Activity: Below are the records; locate each line with the word "open" and copy it.

[Collected data entries]
****************

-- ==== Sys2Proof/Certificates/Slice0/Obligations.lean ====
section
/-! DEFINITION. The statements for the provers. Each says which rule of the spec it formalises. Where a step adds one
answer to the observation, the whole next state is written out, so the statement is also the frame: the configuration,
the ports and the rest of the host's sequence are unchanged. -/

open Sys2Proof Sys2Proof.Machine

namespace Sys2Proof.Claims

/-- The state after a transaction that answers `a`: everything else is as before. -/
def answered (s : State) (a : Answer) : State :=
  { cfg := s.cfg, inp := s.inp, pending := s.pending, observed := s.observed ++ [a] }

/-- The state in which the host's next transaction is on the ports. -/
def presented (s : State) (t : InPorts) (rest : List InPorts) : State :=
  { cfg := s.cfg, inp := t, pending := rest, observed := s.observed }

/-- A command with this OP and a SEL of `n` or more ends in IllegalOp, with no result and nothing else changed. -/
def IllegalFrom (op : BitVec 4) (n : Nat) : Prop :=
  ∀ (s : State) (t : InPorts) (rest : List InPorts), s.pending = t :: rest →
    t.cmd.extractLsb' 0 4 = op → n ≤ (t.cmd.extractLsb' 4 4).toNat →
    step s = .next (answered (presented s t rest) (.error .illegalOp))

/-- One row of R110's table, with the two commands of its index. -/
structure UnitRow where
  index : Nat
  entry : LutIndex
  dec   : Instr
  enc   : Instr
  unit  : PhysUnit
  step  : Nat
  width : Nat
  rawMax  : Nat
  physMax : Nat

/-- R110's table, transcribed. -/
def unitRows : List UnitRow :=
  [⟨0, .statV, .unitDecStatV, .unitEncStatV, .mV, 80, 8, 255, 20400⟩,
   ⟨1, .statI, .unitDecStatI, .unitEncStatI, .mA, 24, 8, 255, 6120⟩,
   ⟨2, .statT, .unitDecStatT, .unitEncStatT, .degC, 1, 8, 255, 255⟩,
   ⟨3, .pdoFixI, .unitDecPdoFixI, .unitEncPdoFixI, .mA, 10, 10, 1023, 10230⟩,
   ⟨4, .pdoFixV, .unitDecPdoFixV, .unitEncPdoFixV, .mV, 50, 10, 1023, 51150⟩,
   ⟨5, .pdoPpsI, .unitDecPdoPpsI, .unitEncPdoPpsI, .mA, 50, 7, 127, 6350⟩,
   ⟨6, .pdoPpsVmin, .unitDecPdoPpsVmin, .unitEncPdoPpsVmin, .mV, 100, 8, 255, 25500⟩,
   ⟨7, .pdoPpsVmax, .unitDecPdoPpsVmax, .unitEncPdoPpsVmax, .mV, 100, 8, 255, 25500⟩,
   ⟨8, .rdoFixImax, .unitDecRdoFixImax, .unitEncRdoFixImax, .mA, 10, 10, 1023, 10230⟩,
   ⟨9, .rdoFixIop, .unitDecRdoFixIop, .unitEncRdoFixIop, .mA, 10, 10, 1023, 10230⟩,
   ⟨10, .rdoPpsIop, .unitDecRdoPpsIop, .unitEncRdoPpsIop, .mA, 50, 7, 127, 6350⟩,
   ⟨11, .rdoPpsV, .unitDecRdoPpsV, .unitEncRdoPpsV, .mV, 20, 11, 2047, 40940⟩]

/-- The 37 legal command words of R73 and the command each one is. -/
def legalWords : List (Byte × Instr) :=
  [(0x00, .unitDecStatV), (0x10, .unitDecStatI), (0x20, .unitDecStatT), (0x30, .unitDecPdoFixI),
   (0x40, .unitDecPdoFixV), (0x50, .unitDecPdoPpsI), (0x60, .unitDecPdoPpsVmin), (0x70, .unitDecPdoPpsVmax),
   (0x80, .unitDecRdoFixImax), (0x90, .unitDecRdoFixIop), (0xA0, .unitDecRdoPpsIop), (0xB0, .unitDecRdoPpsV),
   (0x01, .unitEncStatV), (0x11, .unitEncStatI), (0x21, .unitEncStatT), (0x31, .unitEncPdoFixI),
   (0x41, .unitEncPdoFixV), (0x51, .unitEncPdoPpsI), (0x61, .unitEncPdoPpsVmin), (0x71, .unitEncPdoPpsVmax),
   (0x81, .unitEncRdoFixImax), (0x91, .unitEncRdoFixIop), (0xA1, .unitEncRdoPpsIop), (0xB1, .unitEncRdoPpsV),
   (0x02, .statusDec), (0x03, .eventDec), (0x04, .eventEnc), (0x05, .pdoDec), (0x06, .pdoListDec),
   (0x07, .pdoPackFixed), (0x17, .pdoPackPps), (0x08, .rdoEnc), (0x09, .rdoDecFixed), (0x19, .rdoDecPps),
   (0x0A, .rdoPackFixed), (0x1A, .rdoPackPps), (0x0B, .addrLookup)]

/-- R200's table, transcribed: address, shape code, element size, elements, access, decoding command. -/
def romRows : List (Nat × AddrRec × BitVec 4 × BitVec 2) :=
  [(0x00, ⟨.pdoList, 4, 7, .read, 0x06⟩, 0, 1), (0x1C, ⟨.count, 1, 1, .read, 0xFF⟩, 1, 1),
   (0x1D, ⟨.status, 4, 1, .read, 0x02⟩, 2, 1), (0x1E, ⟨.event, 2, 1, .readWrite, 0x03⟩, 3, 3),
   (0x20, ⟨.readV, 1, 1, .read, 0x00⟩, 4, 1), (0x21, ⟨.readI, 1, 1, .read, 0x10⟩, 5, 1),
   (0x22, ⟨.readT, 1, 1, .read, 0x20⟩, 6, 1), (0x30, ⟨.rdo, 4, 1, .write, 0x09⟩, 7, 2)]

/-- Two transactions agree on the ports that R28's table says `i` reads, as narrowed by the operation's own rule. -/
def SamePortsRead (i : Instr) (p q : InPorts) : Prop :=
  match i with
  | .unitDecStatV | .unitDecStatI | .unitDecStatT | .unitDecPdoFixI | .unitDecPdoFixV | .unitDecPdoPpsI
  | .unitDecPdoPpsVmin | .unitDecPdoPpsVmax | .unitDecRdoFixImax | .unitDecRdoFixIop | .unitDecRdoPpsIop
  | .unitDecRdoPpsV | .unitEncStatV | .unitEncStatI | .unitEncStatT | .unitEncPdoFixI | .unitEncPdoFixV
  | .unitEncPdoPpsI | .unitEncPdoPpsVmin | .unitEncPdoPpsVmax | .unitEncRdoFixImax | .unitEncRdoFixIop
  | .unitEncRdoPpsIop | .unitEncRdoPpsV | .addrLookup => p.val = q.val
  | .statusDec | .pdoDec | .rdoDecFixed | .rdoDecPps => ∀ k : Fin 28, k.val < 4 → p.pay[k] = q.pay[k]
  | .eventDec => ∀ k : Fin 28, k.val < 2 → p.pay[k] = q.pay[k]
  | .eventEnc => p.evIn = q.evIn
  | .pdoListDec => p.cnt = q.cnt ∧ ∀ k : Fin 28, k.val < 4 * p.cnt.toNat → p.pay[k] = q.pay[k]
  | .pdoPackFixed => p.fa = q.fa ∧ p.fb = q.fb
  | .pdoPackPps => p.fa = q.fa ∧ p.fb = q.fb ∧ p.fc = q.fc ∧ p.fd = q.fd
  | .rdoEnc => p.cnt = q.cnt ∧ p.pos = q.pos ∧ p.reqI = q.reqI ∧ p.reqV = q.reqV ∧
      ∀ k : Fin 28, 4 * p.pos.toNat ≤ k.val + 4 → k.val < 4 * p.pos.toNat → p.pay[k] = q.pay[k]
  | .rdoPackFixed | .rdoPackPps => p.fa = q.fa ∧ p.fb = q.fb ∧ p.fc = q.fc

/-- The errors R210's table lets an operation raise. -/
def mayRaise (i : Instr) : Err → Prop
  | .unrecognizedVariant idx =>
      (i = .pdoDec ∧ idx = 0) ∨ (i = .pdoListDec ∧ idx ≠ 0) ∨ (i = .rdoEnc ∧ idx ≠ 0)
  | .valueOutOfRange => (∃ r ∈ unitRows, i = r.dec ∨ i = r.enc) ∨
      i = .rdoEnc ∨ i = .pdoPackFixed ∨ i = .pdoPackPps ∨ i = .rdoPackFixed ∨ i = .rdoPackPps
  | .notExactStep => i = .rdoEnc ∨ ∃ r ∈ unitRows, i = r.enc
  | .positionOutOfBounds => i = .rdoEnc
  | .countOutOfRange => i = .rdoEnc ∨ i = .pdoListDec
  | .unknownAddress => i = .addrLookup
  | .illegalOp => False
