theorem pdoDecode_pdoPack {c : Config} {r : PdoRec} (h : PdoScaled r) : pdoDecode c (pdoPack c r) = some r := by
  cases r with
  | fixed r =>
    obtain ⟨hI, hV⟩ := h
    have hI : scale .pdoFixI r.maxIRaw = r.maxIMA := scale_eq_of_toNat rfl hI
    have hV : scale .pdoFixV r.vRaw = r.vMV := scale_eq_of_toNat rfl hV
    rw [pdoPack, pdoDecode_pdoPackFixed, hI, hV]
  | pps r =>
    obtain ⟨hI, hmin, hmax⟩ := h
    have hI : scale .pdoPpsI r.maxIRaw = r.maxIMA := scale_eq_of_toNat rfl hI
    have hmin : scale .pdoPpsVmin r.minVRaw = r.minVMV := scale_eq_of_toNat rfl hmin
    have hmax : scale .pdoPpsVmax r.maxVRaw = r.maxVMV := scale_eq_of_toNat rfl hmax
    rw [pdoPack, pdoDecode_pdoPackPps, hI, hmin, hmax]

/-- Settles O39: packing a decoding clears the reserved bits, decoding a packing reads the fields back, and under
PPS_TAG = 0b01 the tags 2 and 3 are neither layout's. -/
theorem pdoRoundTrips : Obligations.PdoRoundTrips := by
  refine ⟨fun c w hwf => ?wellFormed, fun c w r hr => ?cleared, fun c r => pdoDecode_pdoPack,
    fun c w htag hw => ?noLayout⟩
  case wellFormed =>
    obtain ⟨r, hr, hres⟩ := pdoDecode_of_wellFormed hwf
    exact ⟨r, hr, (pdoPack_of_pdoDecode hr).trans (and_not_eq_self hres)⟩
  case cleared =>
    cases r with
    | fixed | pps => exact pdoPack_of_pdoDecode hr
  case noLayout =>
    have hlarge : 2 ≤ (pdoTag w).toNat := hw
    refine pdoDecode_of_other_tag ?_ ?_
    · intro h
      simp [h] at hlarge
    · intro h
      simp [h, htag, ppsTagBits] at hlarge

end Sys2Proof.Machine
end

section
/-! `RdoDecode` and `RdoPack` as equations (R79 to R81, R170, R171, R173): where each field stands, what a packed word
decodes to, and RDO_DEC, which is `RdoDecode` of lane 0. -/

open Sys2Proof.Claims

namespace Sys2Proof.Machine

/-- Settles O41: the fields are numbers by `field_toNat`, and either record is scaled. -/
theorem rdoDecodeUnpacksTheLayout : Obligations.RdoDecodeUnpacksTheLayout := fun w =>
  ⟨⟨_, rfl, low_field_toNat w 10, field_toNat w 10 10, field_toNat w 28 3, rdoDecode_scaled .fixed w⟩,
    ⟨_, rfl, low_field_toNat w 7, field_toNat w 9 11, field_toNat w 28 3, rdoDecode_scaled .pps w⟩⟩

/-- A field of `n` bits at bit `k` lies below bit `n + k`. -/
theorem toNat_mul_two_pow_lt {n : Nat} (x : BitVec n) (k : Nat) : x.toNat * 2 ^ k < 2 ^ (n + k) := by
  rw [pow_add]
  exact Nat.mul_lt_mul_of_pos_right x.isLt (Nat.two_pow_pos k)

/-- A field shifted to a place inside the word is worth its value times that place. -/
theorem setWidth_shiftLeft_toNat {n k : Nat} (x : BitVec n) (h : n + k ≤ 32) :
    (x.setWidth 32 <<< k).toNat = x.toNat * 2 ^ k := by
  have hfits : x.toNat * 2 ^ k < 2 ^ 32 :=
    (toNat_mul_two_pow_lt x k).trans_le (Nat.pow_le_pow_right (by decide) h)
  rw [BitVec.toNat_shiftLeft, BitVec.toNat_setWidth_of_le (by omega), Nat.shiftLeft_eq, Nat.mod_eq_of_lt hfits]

****************

Result of this task:
open Sys2Proof Sys2Proof.Machine
open Sys2Proof.Claims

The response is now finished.